▶ What you need to do
Repeat the lines of the data exactly, from the first one through the one that contains "unfold State.takeWriteCommitted State.postResponse".

▶ Records shown
/-- The request of a committed write (40_message_bus.md R166, R154). -/
theorem run_committedRequest_at (h : OnLane s p l r) (hq : s.quiet) (who : Runner) (hist : List Resp)
    (a : BitVec 12) (d : Byte) (k : Unit → Prog) {m : Memory} (hm : LaneStore s.mmio m r) (tr : List Record) :
    ∃ m', LaneStore s.mmio m' r ∧ wireTop (m'.readWord r.ctl) = false ∧
      m'.readWord r.sts = p2mWord 5 0 ∧
      run who hist (memWrite r.ctl (m2pWord 2 a d) k) (s.withAccess m tr) =
        run who (hist ++ [.unit]) (k ())
          ((s.phyWrite p l a d true).withAccess m' (.write r.ctl (m2pWord 2 a d) :: tr)) := by
  have h1 := (hm.ctl (m2pWord 2 a d)).ctl (m2pWord 2 a d &&& 0x7FFF7FFF#32)
  refine ⟨_, h1.sts (p2mWord 5 0), ?_, Memory.readWord_putWord_eq _ _ _ h1.wf, ?_⟩
  · rw [Memory.readWord_putWord_aligned _ _ _ _ h.facts.stsAligned h.facts.ctlAligned h.facts.distinct.symm,
      Memory.readWord_putWord_eq _ _ _ (hm.ctl _).wf]
    exact wireTop_cleared _
  · rw [run_memWrite _ _ _ _ _ (show (s.withAccess m tr).quiet from hq), (h.withAccess hm tr).write_committed]
    unfold State.takeWriteCommitted State.postResponse State.clearPending
    simp only [State.withAccess_pokeWord, State.withAccess_phyWrite, State.withAccess_record]

/-- The request of an uncommitted write (40_message_bus.md R166, R154). -/
theorem run_uncommittedRequest_at (h : OnLane s p l r) (hq : s.quiet) (who : Runner) (hist : List Resp)
    (a : BitVec 12) (d : Byte) (k : Unit → Prog) {m : Memory} (hm : LaneStore s.mmio m r) (tr : List Record) :
    ∃ m', LaneStore s.mmio m' r ∧ wireTop (m'.readWord r.ctl) = false ∧
      m'.readWord r.sts = m.readWord r.sts ∧
      run who hist (memWrite r.ctl (m2pWord 1 a d) k) (s.withAccess m tr) =
        run who (hist ++ [.unit]) (k ())
          ((s.phyWrite p l a d false).withAccess m' (.write r.ctl (m2pWord 1 a d) :: tr)) := by
  have h1 := (hm.ctl (m2pWord 1 a d)).ctl (m2pWord 1 a d &&& 0x7FFF7FFF#32)
  refine ⟨_, h1, ?_, ?_, ?_⟩
  · rw [Memory.readWord_putWord_eq _ _ _ (hm.ctl _).wf]
    exact wireTop_cleared _
  · rw [Memory.readWord_putWord_aligned _ _ _ _ h.facts.ctlAligned h.facts.stsAligned h.facts.distinct,
      Memory.readWord_putWord_aligned _ _ _ _ h.facts.ctlAligned h.facts.stsAligned h.facts.distinct]
  · rw [run_memWrite _ _ _ _ _ (show (s.withAccess m tr).quiet from hq), (h.withAccess hm tr).write_uncommitted]
    unfold State.takeWriteUncommitted State.clearPending
    simp only [State.withAccess_pokeWord, State.withAccess_phyWrite, State.withAccess_record]
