theorem decodeM2p_some {w : Word} {i : Instr} (h : decodeM2p w = some i) :
    i = .m2pBusReset ∨ ∃ a d, i = .m2pWriteUncommitted a d ∨ i = .m2pWriteCommitted a d ∨ i = .m2pRead a d := by
  unfold decodeM2p at h
  split at h
  · cases h; exact .inl rfl
  · split at h
    · split at h
      · cases h; exact .inr ⟨_, _, .inl rfl⟩
      · cases h; exact .inr ⟨_, _, .inr (.inl rfl)⟩
      · cases h; exact .inr ⟨_, _, .inr (.inr rfl)⟩
      · cases h
    · cases h

/-- A wire word is no timer operation. -/
theorem decodeWire_noTimer {w : Word} {i : Instr} (h : decodeWire w = some i) :
    i ≠ .timerArm ∧ i ≠ .timerCancel := by
  unfold decodeWire at h
  cases hm : decodeM2p w with
  | some j =>
    rw [hm] at h
    cases h
    obtain rfl | ⟨a, d, rfl | rfl | rfl⟩ := decodeM2p_some hm <;> exact ⟨nofun, nofun⟩
  | none =>
    rw [hm] at h
    obtain ⟨d, rfl⟩ | ⟨d, rfl⟩ := decodeP2m_some (show decodeP2m w = some i from h) <;> exact ⟨nofun, nofun⟩

/-- A step keeps a property that the elementary changes keep. -/
theorem Kept.step (K : Kept P raw) (s t : State) (ha : ∀ e ∈ s.inputs ++ s.sched, allowed raw e) (h : P s)
    (e : step s = .next t) : P t := by
  have hsch : ∀ e ∈ s.sched, allowed raw e := fun e he => ha e (by simp [he])
  have hq : ∀ rest c bp bl, rest ⊆ s.inputs → P { s with inputs := rest, cur := c, busPort := bp, busLane := bl } :=
    fun rest c bp bl hr => K.queues s rest s.sched s.turn c bp bl h hr (List.Subset.refl _)
  unfold Machine.step State.fetch at e
  split at e
  case h_3 s' hf =>
    -- moved
    cases e
    split at hf
    · split at hf
      · cases hf; exact K.idle s h
      · rename_i ev rest hin
        have hal : allowed raw ev := ha ev (by simp [hin])
        have hrest : rest ⊆ s.inputs := by rw [hin]; exact List.subset_cons_self _ _
        cases ev
        case hostCmd n w =>
          unfold State.fetchEvent State.fetchHost at hf
          dsimp only at hf
          split at hf
          · cases hf
          · split at hf
            · cases hf; exact K.port _ _ _ (hq rest s.cur s.busPort s.busLane hrest) portOnly_overrun
            · split at hf
              · cases hf
                refine K.run _ _ _ _ hsch ?_
                exact K.queues _ rest s.sched s.turn n s.busPort s.busLane
                  (K.port _ _ _ (hq rest s.cur s.busPort s.busLane hrest) (portOnly_accept w fun b => b.seq)) (List.Subset.refl _) (List.Subset.refl _)
              · cases hf
        case internal n w =>
          unfold State.fetchEvent at hf
          dsimp only at hf
          split at hf
          · cases hf
          · cases hf; exact hq _ _ _ _ hrest
        case wire p l w =>
          unfold State.fetchEvent at hf
          dsimp only at hf
          split at hf
          · cases hf
          · cases hf; exact hq _ _ _ _ hrest
        all_goals
          unfold State.fetchEvent at hf
          cases hf
          exact K.applyEvent _ _ hal (hq rest s.cur s.busPort s.busLane hrest)
    · cases hf
  case h_4 i s' hf =>
    split at hf
    · split at hf
      · cases hf
      · rename_i ev rest hin
        have hal : allowed raw ev := ha ev (by simp [hin])
        have hrest : rest ⊆ s.inputs := by rw [hin]; exact List.subset_cons_self _ _
        cases ev
        case hostCmd n w =>
          unfold State.fetchEvent State.fetchHost at hf
          dsimp only at hf
          split at hf
          · cases hf
          · split at hf
            · cases hf
            · split at hf
              · cases hf
              · rename_i hd
                cases hf
                refine K.exec _ _ t ?_ ?_ ?_ e
                · exact hsch
                · right
                  constructor <;> rintro rfl <;>
                  · unfold decodeHost at hd
                    split at hd <;> first | (unfold onlyFields at hd; split at hd <;> cases hd) | cases hd
                · exact K.queues _ rest s.sched s.turn n s.busPort s.busLane
                    (K.port _ _ _ (hq rest s.cur s.busPort s.busLane hrest) (portOnly_accept w fun b => b.seq)) (List.Subset.refl _) (List.Subset.refl _)
        case internal n w =>
          unfold State.fetchEvent at hf
          dsimp only at hf
          split at hf
          · cases hf
            refine K.exec _ { s with inputs := rest, cur := _, busPort := _, busLane := _ } t hsch ?_ (hq _ _ _ _ hrest) e
            rcases hal with hr | hne
            · exact .inl hr
            · exact absurd rfl (hne n w)
          · cases hf
        case wire p l w =>
          unfold State.fetchEvent at hf
          dsimp only at hf
          split at hf
          · rename_i hd
            cases hf
            refine K.exec _ { s with inputs := rest, cur := _, busPort := _, busLane := _ } t hsch ?_ (hq _ _ _ _ hrest) e
            right
            exact decodeWire_noTimer hd
          · cases hf
        all_goals
          unfold State.fetchEvent at hf
          cases hf
    · cases hf
  all_goals cases e

end Sys2Proof.Machine
end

▶ Solution for this task
/-- The request of a committed write (40_message_bus.md R166, R154). -/
theorem run_committedRequest_at (h : OnLane s p l r) (hq : s.quiet) (who : Runner) (hist : List Resp)
    (a : BitVec 12) (d : Byte) (k : Unit → Prog) {m : Memory} (hm : LaneStore s.mmio m r) (tr : List Record) :
    ∃ m', LaneStore s.mmio m' r ∧ wireTop (m'.readWord r.ctl) = false ∧
      m'.readWord r.sts = p2mWord 5 0 ∧
      run who hist (memWrite r.ctl (m2pWord 2 a d) k) (s.withAccess m tr) =
        run who (hist ++ [.unit]) (k ())
          ((s.phyWrite p l a d true).withAccess m' (.write r.ctl (m2pWord 2 a d) :: tr)) := by
  have h1 := (hm.ctl (m2pWord 2 a d)).ctl (m2pWord 2 a d &&& 0x7FFF7FFF#32)
  refine ⟨_, h1.sts (p2mWord 5 0), ?_, Memory.readWord_putWord_eq _ _ _ h1.wf, ?_⟩
  · rw [Memory.readWord_putWord_aligned _ _ _ _ h.facts.stsAligned h.facts.ctlAligned h.facts.distinct.symm,
      Memory.readWord_putWord_eq _ _ _ (hm.ctl _).wf]
    exact wireTop_cleared _
  · rw [run_memWrite _ _ _ _ _ (show (s.withAccess m tr).quiet from hq), (h.withAccess hm tr).write_committed]
    unfold State.takeWriteCommitted State.postResponse State.clearPending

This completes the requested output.